▶ **EXTRACTED MATERIAL**:
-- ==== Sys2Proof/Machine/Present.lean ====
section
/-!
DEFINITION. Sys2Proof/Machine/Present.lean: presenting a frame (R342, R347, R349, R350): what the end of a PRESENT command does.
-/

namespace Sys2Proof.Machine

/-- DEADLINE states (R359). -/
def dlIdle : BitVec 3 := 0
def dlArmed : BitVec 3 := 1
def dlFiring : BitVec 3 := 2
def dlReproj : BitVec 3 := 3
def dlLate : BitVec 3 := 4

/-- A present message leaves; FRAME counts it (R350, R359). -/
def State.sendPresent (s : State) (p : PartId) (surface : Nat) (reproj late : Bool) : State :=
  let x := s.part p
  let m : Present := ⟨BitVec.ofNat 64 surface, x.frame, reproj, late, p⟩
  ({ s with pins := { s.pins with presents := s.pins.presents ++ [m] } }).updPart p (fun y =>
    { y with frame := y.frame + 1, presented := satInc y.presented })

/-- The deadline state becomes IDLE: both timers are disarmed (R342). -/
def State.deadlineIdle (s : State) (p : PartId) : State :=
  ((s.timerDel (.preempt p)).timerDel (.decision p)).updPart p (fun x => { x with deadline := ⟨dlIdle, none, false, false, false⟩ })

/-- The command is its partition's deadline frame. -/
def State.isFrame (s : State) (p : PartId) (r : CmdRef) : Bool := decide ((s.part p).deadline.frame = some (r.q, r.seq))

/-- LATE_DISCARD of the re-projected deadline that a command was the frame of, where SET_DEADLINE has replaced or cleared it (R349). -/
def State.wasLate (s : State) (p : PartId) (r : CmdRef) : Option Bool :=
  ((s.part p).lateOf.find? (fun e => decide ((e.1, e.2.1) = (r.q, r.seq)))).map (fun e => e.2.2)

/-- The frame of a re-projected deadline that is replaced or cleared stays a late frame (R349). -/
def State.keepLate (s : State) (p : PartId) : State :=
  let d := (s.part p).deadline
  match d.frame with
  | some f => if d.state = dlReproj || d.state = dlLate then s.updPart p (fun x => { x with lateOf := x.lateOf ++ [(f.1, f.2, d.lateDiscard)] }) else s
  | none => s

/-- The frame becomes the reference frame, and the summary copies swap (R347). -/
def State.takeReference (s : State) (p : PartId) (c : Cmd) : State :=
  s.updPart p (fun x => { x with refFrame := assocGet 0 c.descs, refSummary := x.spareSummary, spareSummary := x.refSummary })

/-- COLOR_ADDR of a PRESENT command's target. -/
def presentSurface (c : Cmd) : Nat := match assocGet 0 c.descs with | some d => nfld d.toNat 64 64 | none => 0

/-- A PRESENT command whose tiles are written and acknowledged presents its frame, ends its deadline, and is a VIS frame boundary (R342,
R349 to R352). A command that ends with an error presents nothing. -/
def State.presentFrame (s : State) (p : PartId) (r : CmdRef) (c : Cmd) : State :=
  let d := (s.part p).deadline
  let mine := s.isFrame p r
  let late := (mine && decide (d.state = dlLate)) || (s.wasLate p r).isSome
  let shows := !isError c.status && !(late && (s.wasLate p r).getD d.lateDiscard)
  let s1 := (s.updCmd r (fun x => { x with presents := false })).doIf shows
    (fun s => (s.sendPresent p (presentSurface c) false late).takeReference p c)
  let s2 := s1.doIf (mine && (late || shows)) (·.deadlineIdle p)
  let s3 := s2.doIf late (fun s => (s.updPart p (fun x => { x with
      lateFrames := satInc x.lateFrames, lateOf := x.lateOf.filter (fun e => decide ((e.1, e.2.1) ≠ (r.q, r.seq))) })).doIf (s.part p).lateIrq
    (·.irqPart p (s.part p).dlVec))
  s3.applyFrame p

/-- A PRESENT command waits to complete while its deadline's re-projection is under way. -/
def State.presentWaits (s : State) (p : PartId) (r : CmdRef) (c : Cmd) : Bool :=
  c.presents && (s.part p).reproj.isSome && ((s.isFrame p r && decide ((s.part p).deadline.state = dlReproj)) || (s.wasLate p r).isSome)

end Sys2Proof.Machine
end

▶ **WHAT YOU ARE ASKED TO DO**:
All lines from the opening of the material through the line that contains "def dlIdle : BitVec 3 := 0" are to be printed exactly, with no others.

▶ **ANSWER TO THIS EXERCISE**:
-- ==== Sys2Proof/Machine/Present.lean ====
section
/-!
DEFINITION. Sys2Proof/Machine/Present.lean: presenting a frame (R342, R347, R349, R350): what the end of a PRESENT command does.
-/

namespace Sys2Proof.Machine

/-- DEADLINE states (R359). -/
def dlIdle : BitVec 3 := 0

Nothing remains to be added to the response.